Collected data entries
-- ==== Sys2Proof/Tests/Slice0.lean ====
section
/-!
SUPPORT. Tests: words made by hand from the encodings of the manual decode to their instructions, words and terms outside the
limits are refused, and for every statement a state and operands that meet its hypotheses, clause by clause, at the ends of
their ranges, with what the step then does as the rules cited by the statement give it.
-/

namespace Sys2Proof.Tests

-- One theorem after another: each waits for the kernel, and every waiting one would hold a thread.
set_option Elab.async false
open Sys2Proof.Machine Sys2Proof.Claims

/-! ### Small states -/

/-- A supervisor at PC 0x1000 with every register full and s2 = 7, s3 = −2, s4 = 0x1004. -/
def boss : Slot :=
  { Slot.init with
    use := .supervisor, priv := 1, pc := 0x1000,
    s := (((Slot.init.s.set 2 7).set 3 (BitVec.allOnes 64 - 1)).set 4 0x1004) }

/-- A task at PRIV 0 with the same registers. -/
def user : Slot := { boss with use := .task, priv := 0, tid := 9, asid := 1 }

/-- Slot 0 of the package holds the given one and has the turn; every feature is accepted. -/
def with0 (x : Slot) : State :=
  { State.reset.setSlot 0 x with feat := 7, turn := { elapsed := 0, act := .issue 0 } }

/-- The supervisor in slot 0. -/
def sup : State := with0 boss
/-- The task in slot 0. -/
def usr : State := with0 user

/-- Channel 0 of core 0, from slot 1 to slot 0, holds the given entries. -/
def chanTo (s : State) (w r : BitVec 4) (l : List Word) : State :=
  s.modCore 0 fun c => { c with chan := c.chan.set 0 { Channel.init with en := true, wslot := w, rslot := r, fifo := l } }

/-- A meaning answers a next state in which the given condition holds. -/
def after (o : Out) (f : State → Bool) : Bool := match o with | .next t => f t | _ => false

/-- Bytes placed in memory before any task runs, so that no fetch finds what stood there (R71). -/
def place (s : State) (a : Nat) (b : List Byte) : State := { s.putPhys a b with olds := s.olds }

/-- The slot of `sup` with an instruction word and its literal at its PC. -/
def code (s : State) (w : Nat) : State := place s 0x1000 (toBytes 8 w)

/-- Slot 0 of cores 0 and 1 as an attached pair of crew members at PRIV 1. -/
def pair : State :=
  let x : Slot := { boss with crew := true }
  ({ (with0 x).modSlot 16 (fun _ => x) with crews := [] }).modCrew 0 fun c => { c with live := 3, att := 3, dpc := 0x1000 }

/-- A state with another value in s2. -/
def s2 (s : State) (w : Word) : State := s.modMe fun x => x.setReg 2 w

/-- `sup` with a value in s2. -/
def wr (w : Word) : State := s2 sup w

/-- One access, number 1, of the supervisor in slot 0. -/
def one (k : AccKind) (size data : Nat) (dst : FillDst) : Access :=
  { id := 1, kind := k, asid := 0, user := false, hint := .dflt, sp := false, dst := dst, since := 0, reported := false,
    parts := [{ va := 0x2038, size := size, lane := 0, data := data, st := .todo, acks := [] }] }

/-- A line at 0x2000 with every byte 0x87, in the L2 of die 0. -/
def line7 : Line :=
  { frame := 0x2000, attr := .window, cur := List.replicate 64 0x87, poison := false, dirty := false, present := [0],
    owner := none, stale := [], l1 := [], excl := none, upd := none, empties := [], ret := 0,
    born := 0, pass := false }

/-- Slot 0 with an access under way, and a line on chip. -/
def under (a : Access) (l : Line) : State :=
  { with0 { boss with accs := [a] } with lines := [(lineKey 0 0x2000, l)] }

/-- Words of memory from an address on. -/
def put8 (s : State) (a : Nat) (l : List Nat) : State := place s a (l.flatMap (toBytes 8))

/-- A page table of address space 1 (root 0x20000, tables at 0x30000 and 0x40000), tensor 1 (FP32, four tiles of 16 × 64),
kernels 1 (slots 0 to 13) and 2 (a skim handler), classes 0, 1 (no gate) and 2 (order-dependent), and a pool of sixteen control
blocks, in the context entries of address spaces 0 and 1. -/
def world (s : State) : State :=
  let s := s.modDie 0 fun d => { d with asctx := 0x4000, cbpool := 0x11004, tvec := 0x3000 }
  let s := put8 s 0x4000 [2 ^ 63 + 0x20000, 0x6000, 0x7000, 0x8000, 0, 0, 0, 0, 2 ^ 63 + 0x20000, 0x6000, 0x7000, 0x8000]
  let s := put8 s 0x6040 [2 ^ 63 + 0x50000, 2 ^ 32 + 4, 0, 16 + 64 * 2 ^ 16]
  let s := put8 s 0x7040 [2 ^ 63 + 0x9000, 0, 0xD00, 0, 0, 0, 0, 0, 2 ^ 63 + 0x9000, 0, 0xEE0]
  let s := put8 s 0x8000 [0, 2 ^ 63, 0, 2 ^ 63, 0, 2 ^ 63 + 2]
  put8 (put8 (put8 s 0x20000 [0x30001]) 0x30000 [0x40001, 0x2000003F]) 0x40000 [0x2001F, 0x2005F]

/-- Version 5 of tile 0 of tensor 1. -/
def tile5 : Word := 0x0010000000000005

/-- A version slot of the name of `tile5`, full, in the pool, with a count. -/
def vslot (ver count : Nat) (full : Bool) : VSlot :=
  { version := ver, full := full, loc := 0, count := count, frame := 3, data := List.replicate 4096 0x11,
    side := List.replicate 256 0, last := 0, poison := false }

/-- The directory entry of the name of `tile5` with FLOOR 2 and the given version slots. -/
def name5 (slots : List (Nat × VSlot)) : Name :=
  { die := 0, slice := 8, set := 0, way := 0, tensor := 1, tile := 0, floor := 2, slots := slots, waiters := [], stores := [],
    lost := false, noted := [] }

/-- The home of `tile5`. -/
def home5 : Home := { x := 8, place := 1, base := 0x50000, strip := 0, rows := 0, pkg := none }

/-- Request 4 of the task in slot 0. -/
def req (k : TileKind) (st : TileState) : TileReq :=
  { kind := k, h := tile5, asid := 0, user := false, slot := 0, tid := 0, st := st, since := 0, reported := false, inc := 1,
    poison := false, home := home5, frame := none }

/-- Key of the directory entry of the name of `tile5`: die 0, slice 8, set 0, tensor 1, tile 0. -/
def key5 : Nat := 8 * 2 ^ 60 + 2 ^ 28

/-- The supervisor of a world with that request, and the directory entry. -/
def asking (r : TileReq) (m : Name) : State :=
  { world sup with tiles := [(4, r)], names := [(key5, m)] }


/-- A record of class 0 and kernel 1 of address space 1. -/
def rec5 : Rec :=
  { key := 5, path := 77, folds := 1, sealed := false, nf := false, lr := false, acnt := 0, aff := 0xE, prio := 0, cls := 0,
    entry := 1, stamp := 3, token := 0, asid := 1, lnch := 0, payload := Vector.replicate 8 1, spill := none, dev := false,
    resume := none, det := false, dom := none, inst := none }

/-- A world whose task in slot 0 belongs to address space 1, with records in the pan of die 0. -/
def pan (l : List Rec) : State := (world usr).modDie 0 fun d => { d with pan := l, enq := 8 }

/-- A record on its way to die 0. -/
def coming (r : Rec) : RecMsg := { die := 0, r := r, slot := 0, tid := 9, dst := none, free := true }

/-- A launch of four tasks of one level of kernel 1. -/
def four : Launch :=
  { words := Vector.ofFn fun i => if i.val = 0 then 2 ^ 63 + 0xE000001 else if i.val = 8 then 4 else if i.val = 7 then 0xE000001 else 0,
    asid := 1, path := 0, die := 0, started := true, next := 0, posted := [], wait := none, refused := false }

/-- A world with a launch under way. -/
def launched (l : Launch) : State := { pan [] with launches := [(0x20000, l)] }

/-- A command of the given words. -/
def cmd (l : List W32) : Cmd :=
  { ticket := 1, words := l, started := false, fate := none, pos := 0, paused := false, loaded := false, fail := none, marks := [],
    out := [], wrote := [], tile := none, scale := none, rows := [], pops := [], claims := [], page := none, flags := 0 }

/-- A state whose slot 0 has a command at the head of an engine's queue, with guard 0. -/
def queued (s : State) (e : Engine) (c : Cmd) : State :=
  s.modSlot 0 fun x => { x with eng := x.eng.set (engNum e) { x.engine e with queue := [c], p := 1 } }

/-- A fault message about page 5 of address space 1 at a router and port. -/
def fault5 (router port : Nat) : FaultMsg :=
  { router := router, port := port, asid := 1, page := 5, cause := 0x40, addr := 0x50000, die := 0, inc := 1, acc := 0, eng := false,
    who := some (.notice 0x20000, 2, 9) }

/-- A package whose host is served, with features 0 to 10. -/
def served : State := { world usr with ctrl := { sup.ctrl with booted := true }, feat := 0x7FF }

/-- A package, number 0, in a link group with package 3, to which link 2 leads. -/
def grouped : State := { served with pkgSet := true, route := [(3, 4)] }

• WORK ITEM:
Copy exactly the stretch of data above from the line with "id := 1, kind" through the line with "cur := List.replicate", and omit all other lines.

• ANSWER AREA:
  { id := 1, kind := k, asid := 0, user := false, hint := .dflt, sp := false, dst := dst, since := 0, reported := false,
    parts := [{ va := 0x2038, size := size, lane := 0, data := data, st := .todo, acks := [] }] }

/-- A line at 0x2000 with every byte 0x87, in the L2 of die 0. -/
def line7 : Line :=
  { frame := 0x2000, attr := .window, cur := List.replicate 64 0x87, poison := false, dirty := false, present := [0],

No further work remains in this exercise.